# Flow zone presentation
The [preprocessing_zone](flow_zone:hB8R0Xc) is dedicated to preprocess datasources. 
It is the backstage of the dataiku application *Preprocessing* section ([See the corresponding wiki article](article:38)). 

![preprocessing_zone.png](URCHoDuUHHmy)

You can see that this flow zone has 2 branches: a *locations* branch and a *customers* branch. 
The outputs of these two branches are respectively [locations_prepared](dataset:locations_prepared) (generated by [compute_locations_prepared](recipe:compute_locations_prepared)) and [customers_prepared](dataset:customers_prepared) (generated by [compute_customers_prepared](recipe:compute_customers_prepared) ).

# Flow zone specificity
Depending on the input datasources types of locations ([See datasets requirements ](article:4)), geocoding will be applied on datasets or not. Depending on that, scenarios [switch_locations_input_dataset](scenario:SWITCH_LOCATIONS_INPUT_DATASET) and [switch_customers_input_dataset](scenario:SWITCH_CUSTOMERS_INPUT_DATASET) will be responsible for switching  [compute_locations_prepared](recipe:compute_locations_prepared) and [compute_customers_prepared](recipe:compute_customers_prepared) inputs.
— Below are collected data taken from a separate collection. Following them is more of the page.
/-! ### The commands of a string (R192) -/

theorem mem_drawText {glyph : Glyph} {text : List Char} {row col : Int} {color : Packed} {i : Instr} :
    i ∈ drawText glyph text row col color ↔
      ∃ (k : Nat) (ch : Char), text[k]? = some ch ∧ i ∈ drawChar glyph ch row (col + 5 * k) color := by
  induction text generalizing col with
  | nil => simp [drawText]
  | cons c rest ih =>
    have hshift (k : Nat) : col + 5 + 5 * (k : Int) = col + 5 * ((k + 1 : Nat) : Int) := by omega
    simp only [drawText, List.mem_append, ih, hshift]
    constructor
    · rintro (hfirst | ⟨k, ch, hk, hi⟩)
      · exact ⟨0, c, rfl, by simpa using hfirst⟩
      · exact ⟨k + 1, ch, hk, hi⟩
    · rintro ⟨_ | k, ch, hk, hi⟩
      · obtain rfl : c = ch := Option.some.inj hk
        exact .inl (by simpa using hi)
      · exact .inr ⟨k, ch, hk, hi⟩

theorem eq_packed_of_mem_drawText {glyph : Glyph} {text : List Char} {row col : Int} {color : Packed} {i : Instr}
    (h : i ∈ drawText glyph text row col color) : ∃ x y, i = .drawPixelPacked x y color := by
  obtain ⟨k, ch, -, hi⟩ := mem_drawText.mp h
  obtain ⟨gr, gc, -, -, -, -, -, -, -, rfl⟩ := mem_drawChar.mp hi
  exact ⟨_, _, rfl⟩

/-- Every coordinate of the panel fits `i16`, so a string draws all its lit pixels there. -/
theorem inPanel_mem_drawText {glyph : Glyph} {text : List Char} {row col : Int} {color : Packed} {px py : Nat}
    (hx : px < 32) (hy : py < 8) :
    .drawPixelPacked px py color ∈ drawText glyph text row col color ↔
      ∃ (k : Nat) (ch : Char) (gr gc : Nat), text[k]? = some ch ∧ gr < 6 ∧ gc < 4 ∧ glyph ch gr gc = true ∧
        (px : Int) = col + 5 * k + gc ∧ (py : Int) = row + gr := by
  simp only [mem_drawText, mem_drawChar, Instr.drawPixelPacked.injEq, and_true]
  constructor
  · rintro ⟨k, ch, hk, gr, gc, hr, hc, hlit, -, -, -, -, hpx, hpy⟩
    exact ⟨k, ch, gr, gc, hk, hr, hc, hlit, hpx, hpy⟩
  · rintro ⟨k, ch, gr, gc, hk, hr, hc, hlit, hpx, hpy⟩
    exact ⟨k, ch, hk, gr, gc, hr, hc, hlit, by omega, by omega, by omega, by omega, hpx, hpy⟩

/-! ### What a scroll step leaves in `FB` (R143, R147, R148) -/

theorem storedTriple_plot {px py : Nat} (hx : px < 32) (hy : py < 8) (s : State) (x y : Int) (r g b : Byte) :
    State.storedTriple { s with fb := plot s.fb x y r g b } (map px py) =
      if px = x ∧ py = y then [g, r, b] else s.storedTriple (map px py) := by
  split
  · next heq =>
    obtain ⟨rfl, rfl⟩ := heq
    exact storedTriple_plot_same ((inBounds_iff _ _).mpr (by omega)) s r g b
  · next hne =>
    cases hin : inBounds x y with
    | false => rw [plot_of_not_inBounds hin]
    | true =>
      have hbounds := (inBounds_iff x y).mp hin
      refine storedTriple_plot_of_ne (map_ne_map (by omega) hy fun h => hne ?_) s r g b
      obtain ⟨hpx, hpy⟩ := Prod.mk.inj h
      omega

theorem storedTriple_fill {p : Nat} (hp : p < 256) (s : State) (v : Byte) :
    State.storedTriple { s with fb := Memory.fill v } p = [v, v, v] := by
  have hbyte {a : Nat} (ha : a < 768) : State.fbByte { s with fb := Memory.fill v } a = v := by
    simp [State.fbByte, ha]
  rw [State.storedTriple_eq, hbyte (by omega), hbyte (by omega), hbyte (by omega)]

theorem flushed_storedTriple (s : State) (p : Nat) : (flushed s).storedTriple p = s.storedTriple p := by
  simp only [State.storedTriple_eq, flushed_fbByte]

/-- `SHOW` sends what it leaves in `TXBUF` (R148). -/
theorem flushed_wire_txbuf (s : State) :
    (flushed s).wire = s.wire ++ transmitSymbols ((flushed s).memReadTx 0 768) := by
  have hbyte : (flushed s).txByte = (copyScaled s).txByte := funext (sdTransmit_txByte _ _)
  rw [flushed_wire, flushSymbols, State.memReadTx, State.memReadTx, hbyte]

/-- Packed pixels of one colour, one after another: all have the same colour, so their order shows nowhere. -/
theorem issueAll_packed {color : Packed} {draws : List Instr}
    (hdraws : ∀ i ∈ draws, ∃ x y, i = .drawPixelPacked x y color) {s : State} (hidle : s.idleReady)
    (after : List Instr) :
    ∃ m : Memory, issueAll (draws ++ after) s = issueAll after { s with fb := m } ∧
      ∀ px py : Nat, px < 32 → py < 8 → State.storedTriple { s with fb := m } (map px py) =
        if .drawPixelPacked px py color ∈ draws then [packedGreen color, packedRed color, packedBlue color]
        else s.storedTriple (map px py) := by
  induction draws generalizing s with
  | nil => exact ⟨s.fb, rfl, fun _ _ _ _ => (if_neg List.not_mem_nil).symm⟩
  | cons i rest ih =>
    obtain ⟨⟨x, y, rfl⟩, hrest⟩ := List.forall_mem_cons.mp hdraws
    have heffect := CommandEffect.drawPixelPacked x y color hidle
    obtain ⟨m, hissue, htriple⟩ := ih hrest (heffect.idleReady hidle.cmdReady)
    refine ⟨m, (issueAll_cons heffect hidle.cmdReady _).trans hissue, fun px py hx hy => ?_⟩
    rw [htriple px py hx hy, storedTriple_plot hx hy, ← ite_or]
    simp only [List.mem_cons, Instr.drawPixelPacked.injEq, and_true, or_comm]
## Inputs locations defined with ***latitude*** and ***longitude*** columns
If input datasources locate rows with ***latitude*** and ***longitude***  columns: there is no need to geocode data. In that case recipes [compute_locations_prepared](recipe:compute_locations_prepared) and [compute_customers_prepared](recipe:compute_customers_prepared) directly takes datasets [locations_dataset](dataset:locations_dataset)  and [customers_dataset](dataset:customers_dataset) as inputs.

### Examples: 
*locations* branch example: 
![locations_lat_lon.png](dzsHvJMCftKA)

*customers* branch example: 
![customers_lat_lon.png](zvbyQvZwIwXx)


## Inputs locations defined with an ***address*** column
If input datasources locate rows with  an ***address*** column: addresses will first be geocoded, then the split recipes [split_locations_geocoded](recipe:split_locations_geocoded) and [split_customers_dataset](recipe:split_customers_dataset) will isolate rows where geocoding succeeded, leading to datasets [locations_well_geocoded](dataset:locations_well_geocoded) and [customers_well_geocoded](dataset:customers_well_geocoded). In that case recipes [compute_locations_prepared](recipe:compute_locations_prepared) and [compute_customers_prepared](recipe:compute_customers_prepared) directly takes these datasets as inputs.

### Examples: 
*locations* branch example: 
![locations_addresses.png](9CIMIMz44EUO)

*customers* branch example: 
![customers_addresses.png](glEk1NKmgK91)

## Wrapup
Both datasets, [locations_dataset](dataset:locations_dataset)  and [customers_dataset](dataset:customers_dataset), can have different ways to define a location. 
Below is an example where [locations_dataset](dataset:locations_dataset) rows are located with addresses while [customers_dataset](dataset:customers_dataset) rows are located with latitudes and longitudes: 
![locations_addresses&customers_lat_lon.png](ZAhJeaAQ3RCq)


# When geocoding is not needed
When geocoding is not needed (ex: one of your input datasets has *latitude* and *longitude* columns),  flow elements are put in the [Default](flow_zone:default) zone. [See the article about the Default zone](article:29)